◆ TASK DETAILS: Set down, please, exactly the lines below that run from the line with "channels (R285). -/" to the line with "if sub < 32", both lines included.

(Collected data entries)
- - -

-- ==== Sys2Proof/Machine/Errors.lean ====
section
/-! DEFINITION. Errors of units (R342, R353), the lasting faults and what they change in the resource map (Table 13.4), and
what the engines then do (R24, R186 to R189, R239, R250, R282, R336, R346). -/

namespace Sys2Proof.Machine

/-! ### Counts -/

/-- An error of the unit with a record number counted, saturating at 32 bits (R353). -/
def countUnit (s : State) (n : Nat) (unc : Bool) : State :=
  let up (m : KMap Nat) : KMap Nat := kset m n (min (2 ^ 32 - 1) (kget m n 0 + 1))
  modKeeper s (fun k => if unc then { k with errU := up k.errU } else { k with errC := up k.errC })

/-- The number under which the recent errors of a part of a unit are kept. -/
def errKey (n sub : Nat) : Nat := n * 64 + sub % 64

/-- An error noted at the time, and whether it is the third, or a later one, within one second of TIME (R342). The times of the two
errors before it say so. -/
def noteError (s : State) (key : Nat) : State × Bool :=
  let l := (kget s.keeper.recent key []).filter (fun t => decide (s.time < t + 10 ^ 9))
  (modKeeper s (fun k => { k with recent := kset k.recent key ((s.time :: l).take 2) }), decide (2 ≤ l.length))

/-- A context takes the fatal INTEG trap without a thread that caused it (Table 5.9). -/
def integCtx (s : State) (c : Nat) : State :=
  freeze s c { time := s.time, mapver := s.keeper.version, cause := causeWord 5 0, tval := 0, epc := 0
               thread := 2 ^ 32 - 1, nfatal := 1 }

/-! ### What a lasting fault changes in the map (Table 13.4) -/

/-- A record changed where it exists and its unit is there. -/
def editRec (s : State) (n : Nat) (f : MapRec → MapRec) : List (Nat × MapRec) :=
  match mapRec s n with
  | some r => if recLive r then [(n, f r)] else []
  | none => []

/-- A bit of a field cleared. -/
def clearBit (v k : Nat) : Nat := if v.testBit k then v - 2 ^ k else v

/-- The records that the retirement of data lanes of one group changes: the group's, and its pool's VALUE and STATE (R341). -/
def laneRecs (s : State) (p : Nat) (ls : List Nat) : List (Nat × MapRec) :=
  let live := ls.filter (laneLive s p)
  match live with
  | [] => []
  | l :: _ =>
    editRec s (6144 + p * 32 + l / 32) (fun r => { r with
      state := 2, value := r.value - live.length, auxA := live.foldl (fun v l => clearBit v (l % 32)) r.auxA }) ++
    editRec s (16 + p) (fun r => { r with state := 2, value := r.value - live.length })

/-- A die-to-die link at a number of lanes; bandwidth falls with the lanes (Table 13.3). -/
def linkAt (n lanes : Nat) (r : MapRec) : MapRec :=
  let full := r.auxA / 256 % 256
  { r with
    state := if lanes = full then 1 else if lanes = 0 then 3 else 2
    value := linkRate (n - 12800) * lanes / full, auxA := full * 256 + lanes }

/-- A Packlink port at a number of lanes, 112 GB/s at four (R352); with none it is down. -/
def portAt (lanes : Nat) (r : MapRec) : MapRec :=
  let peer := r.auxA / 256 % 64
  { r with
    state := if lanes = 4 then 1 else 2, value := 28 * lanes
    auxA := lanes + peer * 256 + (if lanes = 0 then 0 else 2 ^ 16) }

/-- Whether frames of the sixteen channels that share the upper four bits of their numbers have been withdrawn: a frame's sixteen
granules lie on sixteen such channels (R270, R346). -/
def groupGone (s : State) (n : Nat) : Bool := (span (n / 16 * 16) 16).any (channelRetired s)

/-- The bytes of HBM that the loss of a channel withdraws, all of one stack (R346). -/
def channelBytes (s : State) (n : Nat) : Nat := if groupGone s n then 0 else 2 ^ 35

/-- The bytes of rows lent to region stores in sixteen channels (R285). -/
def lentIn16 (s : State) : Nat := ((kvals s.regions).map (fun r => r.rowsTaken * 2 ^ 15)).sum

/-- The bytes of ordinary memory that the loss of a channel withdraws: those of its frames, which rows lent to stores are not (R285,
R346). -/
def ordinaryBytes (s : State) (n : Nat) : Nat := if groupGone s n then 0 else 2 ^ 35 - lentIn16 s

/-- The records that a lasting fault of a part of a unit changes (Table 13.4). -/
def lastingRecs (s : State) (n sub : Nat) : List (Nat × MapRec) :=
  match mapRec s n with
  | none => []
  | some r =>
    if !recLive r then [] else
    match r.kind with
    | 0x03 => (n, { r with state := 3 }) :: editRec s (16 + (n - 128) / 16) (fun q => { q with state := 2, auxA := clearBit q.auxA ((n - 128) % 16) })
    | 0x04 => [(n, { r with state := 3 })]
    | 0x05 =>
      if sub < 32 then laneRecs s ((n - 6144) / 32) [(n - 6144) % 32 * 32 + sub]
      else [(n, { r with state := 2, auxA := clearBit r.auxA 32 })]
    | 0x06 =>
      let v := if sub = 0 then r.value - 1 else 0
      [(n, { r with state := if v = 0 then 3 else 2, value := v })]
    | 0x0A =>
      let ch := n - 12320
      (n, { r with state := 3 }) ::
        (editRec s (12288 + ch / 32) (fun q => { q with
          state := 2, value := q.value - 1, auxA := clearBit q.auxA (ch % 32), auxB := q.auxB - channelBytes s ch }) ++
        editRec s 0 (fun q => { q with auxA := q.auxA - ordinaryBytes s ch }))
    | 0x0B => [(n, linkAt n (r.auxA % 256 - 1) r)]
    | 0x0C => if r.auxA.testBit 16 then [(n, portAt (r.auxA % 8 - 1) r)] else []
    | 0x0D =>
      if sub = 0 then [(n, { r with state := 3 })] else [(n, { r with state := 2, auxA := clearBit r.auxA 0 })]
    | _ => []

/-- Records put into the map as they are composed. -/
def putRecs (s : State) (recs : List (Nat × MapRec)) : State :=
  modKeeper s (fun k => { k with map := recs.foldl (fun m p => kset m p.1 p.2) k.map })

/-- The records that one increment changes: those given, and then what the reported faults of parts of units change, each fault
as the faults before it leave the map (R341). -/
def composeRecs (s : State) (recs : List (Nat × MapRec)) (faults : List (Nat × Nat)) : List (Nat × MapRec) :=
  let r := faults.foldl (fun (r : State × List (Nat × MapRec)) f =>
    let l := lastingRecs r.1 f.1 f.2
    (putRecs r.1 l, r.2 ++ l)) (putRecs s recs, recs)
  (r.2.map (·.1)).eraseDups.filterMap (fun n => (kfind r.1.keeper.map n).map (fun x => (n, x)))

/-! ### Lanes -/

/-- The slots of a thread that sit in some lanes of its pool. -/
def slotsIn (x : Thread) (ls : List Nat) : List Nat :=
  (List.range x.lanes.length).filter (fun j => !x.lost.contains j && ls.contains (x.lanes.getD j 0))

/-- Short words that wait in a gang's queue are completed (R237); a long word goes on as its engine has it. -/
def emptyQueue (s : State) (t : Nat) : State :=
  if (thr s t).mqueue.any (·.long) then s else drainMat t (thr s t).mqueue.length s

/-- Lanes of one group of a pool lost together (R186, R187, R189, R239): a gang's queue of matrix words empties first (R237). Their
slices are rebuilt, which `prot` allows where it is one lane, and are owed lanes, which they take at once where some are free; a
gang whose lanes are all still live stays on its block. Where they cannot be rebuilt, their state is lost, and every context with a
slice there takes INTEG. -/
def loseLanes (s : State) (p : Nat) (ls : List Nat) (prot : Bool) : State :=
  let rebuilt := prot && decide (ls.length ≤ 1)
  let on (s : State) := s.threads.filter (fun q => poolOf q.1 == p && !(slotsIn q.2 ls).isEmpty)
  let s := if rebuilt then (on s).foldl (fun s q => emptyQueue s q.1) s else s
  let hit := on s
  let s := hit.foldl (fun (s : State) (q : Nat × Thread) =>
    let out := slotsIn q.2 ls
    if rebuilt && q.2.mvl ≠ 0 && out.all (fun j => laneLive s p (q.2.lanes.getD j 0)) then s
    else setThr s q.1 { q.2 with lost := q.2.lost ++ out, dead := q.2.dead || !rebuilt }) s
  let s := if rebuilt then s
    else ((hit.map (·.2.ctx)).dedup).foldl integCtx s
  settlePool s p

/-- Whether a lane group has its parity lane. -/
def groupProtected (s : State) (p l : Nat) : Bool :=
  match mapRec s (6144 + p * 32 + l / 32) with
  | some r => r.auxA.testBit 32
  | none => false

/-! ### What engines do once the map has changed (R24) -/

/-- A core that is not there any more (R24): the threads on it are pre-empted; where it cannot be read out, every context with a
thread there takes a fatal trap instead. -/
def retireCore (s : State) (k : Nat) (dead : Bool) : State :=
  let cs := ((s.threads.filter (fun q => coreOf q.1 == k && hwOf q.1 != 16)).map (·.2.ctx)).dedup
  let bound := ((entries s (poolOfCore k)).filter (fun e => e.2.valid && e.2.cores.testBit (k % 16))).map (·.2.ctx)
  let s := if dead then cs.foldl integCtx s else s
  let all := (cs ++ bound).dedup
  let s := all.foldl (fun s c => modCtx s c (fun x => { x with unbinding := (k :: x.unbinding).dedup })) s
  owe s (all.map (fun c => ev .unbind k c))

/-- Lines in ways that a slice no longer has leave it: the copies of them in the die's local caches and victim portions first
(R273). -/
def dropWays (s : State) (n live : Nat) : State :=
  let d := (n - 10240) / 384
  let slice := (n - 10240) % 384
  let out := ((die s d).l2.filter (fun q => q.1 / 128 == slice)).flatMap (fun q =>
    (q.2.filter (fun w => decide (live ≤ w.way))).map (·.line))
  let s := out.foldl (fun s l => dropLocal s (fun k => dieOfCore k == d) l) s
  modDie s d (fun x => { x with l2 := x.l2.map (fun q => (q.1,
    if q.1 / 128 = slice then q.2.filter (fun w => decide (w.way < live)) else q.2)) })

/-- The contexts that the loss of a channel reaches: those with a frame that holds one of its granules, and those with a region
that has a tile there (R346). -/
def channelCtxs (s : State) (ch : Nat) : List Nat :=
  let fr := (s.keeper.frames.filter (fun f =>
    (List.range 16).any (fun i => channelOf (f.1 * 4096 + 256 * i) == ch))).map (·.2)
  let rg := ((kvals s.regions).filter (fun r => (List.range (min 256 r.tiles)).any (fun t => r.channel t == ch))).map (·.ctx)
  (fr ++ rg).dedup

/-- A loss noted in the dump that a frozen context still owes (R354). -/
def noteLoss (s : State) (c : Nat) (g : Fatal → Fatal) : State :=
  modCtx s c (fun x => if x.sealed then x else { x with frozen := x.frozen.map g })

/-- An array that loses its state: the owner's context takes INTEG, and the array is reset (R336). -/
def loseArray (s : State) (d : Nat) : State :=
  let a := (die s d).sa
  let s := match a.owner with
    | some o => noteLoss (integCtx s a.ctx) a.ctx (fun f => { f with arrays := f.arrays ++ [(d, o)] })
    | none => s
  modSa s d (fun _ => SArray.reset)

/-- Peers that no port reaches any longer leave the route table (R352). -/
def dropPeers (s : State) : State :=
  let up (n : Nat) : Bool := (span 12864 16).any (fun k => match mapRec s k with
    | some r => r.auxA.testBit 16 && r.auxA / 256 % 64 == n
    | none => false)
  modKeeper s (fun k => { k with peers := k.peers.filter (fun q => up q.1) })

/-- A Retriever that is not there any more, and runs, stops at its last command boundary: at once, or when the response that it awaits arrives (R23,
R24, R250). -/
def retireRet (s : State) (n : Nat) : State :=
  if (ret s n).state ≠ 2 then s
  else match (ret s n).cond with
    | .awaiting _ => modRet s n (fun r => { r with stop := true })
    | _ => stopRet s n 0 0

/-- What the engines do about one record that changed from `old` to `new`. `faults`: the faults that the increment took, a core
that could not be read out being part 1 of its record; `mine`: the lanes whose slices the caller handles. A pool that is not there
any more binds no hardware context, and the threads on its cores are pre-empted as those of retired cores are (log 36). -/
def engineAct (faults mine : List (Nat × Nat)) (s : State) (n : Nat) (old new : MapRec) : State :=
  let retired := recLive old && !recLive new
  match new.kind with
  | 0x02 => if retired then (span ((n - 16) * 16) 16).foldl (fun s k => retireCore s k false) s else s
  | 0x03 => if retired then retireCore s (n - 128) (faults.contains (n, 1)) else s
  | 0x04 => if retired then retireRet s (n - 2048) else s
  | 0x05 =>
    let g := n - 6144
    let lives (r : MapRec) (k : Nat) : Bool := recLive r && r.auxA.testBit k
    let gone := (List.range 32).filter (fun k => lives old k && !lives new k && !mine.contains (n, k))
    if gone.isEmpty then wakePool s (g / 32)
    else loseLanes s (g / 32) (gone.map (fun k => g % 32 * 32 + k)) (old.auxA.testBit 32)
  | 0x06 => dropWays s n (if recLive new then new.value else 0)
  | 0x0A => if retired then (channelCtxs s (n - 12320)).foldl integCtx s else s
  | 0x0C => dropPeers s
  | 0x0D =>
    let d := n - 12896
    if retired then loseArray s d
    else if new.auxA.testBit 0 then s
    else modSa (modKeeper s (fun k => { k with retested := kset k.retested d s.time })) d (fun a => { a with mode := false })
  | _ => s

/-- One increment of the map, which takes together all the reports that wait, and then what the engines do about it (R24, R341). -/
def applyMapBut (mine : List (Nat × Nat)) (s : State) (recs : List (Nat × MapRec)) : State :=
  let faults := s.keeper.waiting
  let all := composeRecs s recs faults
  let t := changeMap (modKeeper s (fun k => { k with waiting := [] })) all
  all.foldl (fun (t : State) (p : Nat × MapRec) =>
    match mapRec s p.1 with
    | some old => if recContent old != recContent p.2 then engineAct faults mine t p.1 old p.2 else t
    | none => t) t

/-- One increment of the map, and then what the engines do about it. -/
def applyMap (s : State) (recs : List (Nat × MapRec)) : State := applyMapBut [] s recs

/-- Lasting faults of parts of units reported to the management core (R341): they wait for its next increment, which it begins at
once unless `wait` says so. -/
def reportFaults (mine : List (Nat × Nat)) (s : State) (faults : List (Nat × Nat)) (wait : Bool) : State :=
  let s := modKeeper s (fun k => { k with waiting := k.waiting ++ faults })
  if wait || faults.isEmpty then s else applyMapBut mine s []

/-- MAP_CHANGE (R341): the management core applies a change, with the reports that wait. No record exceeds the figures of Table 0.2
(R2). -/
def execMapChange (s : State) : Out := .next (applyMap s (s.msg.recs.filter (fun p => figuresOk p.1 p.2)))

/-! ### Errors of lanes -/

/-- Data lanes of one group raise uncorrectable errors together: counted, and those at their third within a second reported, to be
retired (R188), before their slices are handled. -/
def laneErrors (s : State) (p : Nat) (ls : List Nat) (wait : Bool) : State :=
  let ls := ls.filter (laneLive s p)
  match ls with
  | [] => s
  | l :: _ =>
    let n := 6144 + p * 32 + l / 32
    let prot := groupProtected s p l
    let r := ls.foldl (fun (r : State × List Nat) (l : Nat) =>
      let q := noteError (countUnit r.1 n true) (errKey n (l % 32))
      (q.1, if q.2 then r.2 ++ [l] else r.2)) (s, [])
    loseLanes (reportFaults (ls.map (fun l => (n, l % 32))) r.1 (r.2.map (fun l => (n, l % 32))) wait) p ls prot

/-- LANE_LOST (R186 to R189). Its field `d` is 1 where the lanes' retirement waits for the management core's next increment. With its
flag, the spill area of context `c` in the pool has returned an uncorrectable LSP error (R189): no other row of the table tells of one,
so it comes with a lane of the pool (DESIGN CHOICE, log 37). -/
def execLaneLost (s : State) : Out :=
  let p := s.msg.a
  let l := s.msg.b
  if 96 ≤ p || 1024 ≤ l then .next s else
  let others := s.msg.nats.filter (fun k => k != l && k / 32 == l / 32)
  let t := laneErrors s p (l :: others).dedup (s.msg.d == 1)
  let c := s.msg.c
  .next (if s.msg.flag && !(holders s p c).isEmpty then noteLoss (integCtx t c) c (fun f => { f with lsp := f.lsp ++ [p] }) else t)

- - -

◆ TASK SOLUTION:
/-- The bytes of rows lent to region stores in sixteen channels (R285). -/
def lentIn16 (s : State) : Nat := ((kvals s.regions).map (fun r => r.rowsTaken * 2 ^ 15)).sum

/-- The bytes of ordinary memory that the loss of a channel withdraws: those of its frames, which rows lent to stores are not (R285,
R346). -/
def ordinaryBytes (s : State) (n : Nat) : Nat := if groupGone s n then 0 else 2 ^ 35 - lentIn16 s

/-- The records that a lasting fault of a part of a unit changes (Table 13.4). -/
def lastingRecs (s : State) (n sub : Nat) : List (Nat × MapRec) :=
  match mapRec s n with
  | none => []
  | some r =>
    if !recLive r then [] else
    match r.kind with
    | 0x03 => (n, { r with state := 3 }) :: editRec s (16 + (n - 128) / 16) (fun q => { q with state := 2, auxA := clearBit q.auxA ((n - 128) % 16) })
    | 0x04 => [(n, { r with state := 3 })]
    | 0x05 =>
      if sub < 32 then laneRecs s ((n - 6144) / 32) [(n - 6144) % 32 * 32 + sub]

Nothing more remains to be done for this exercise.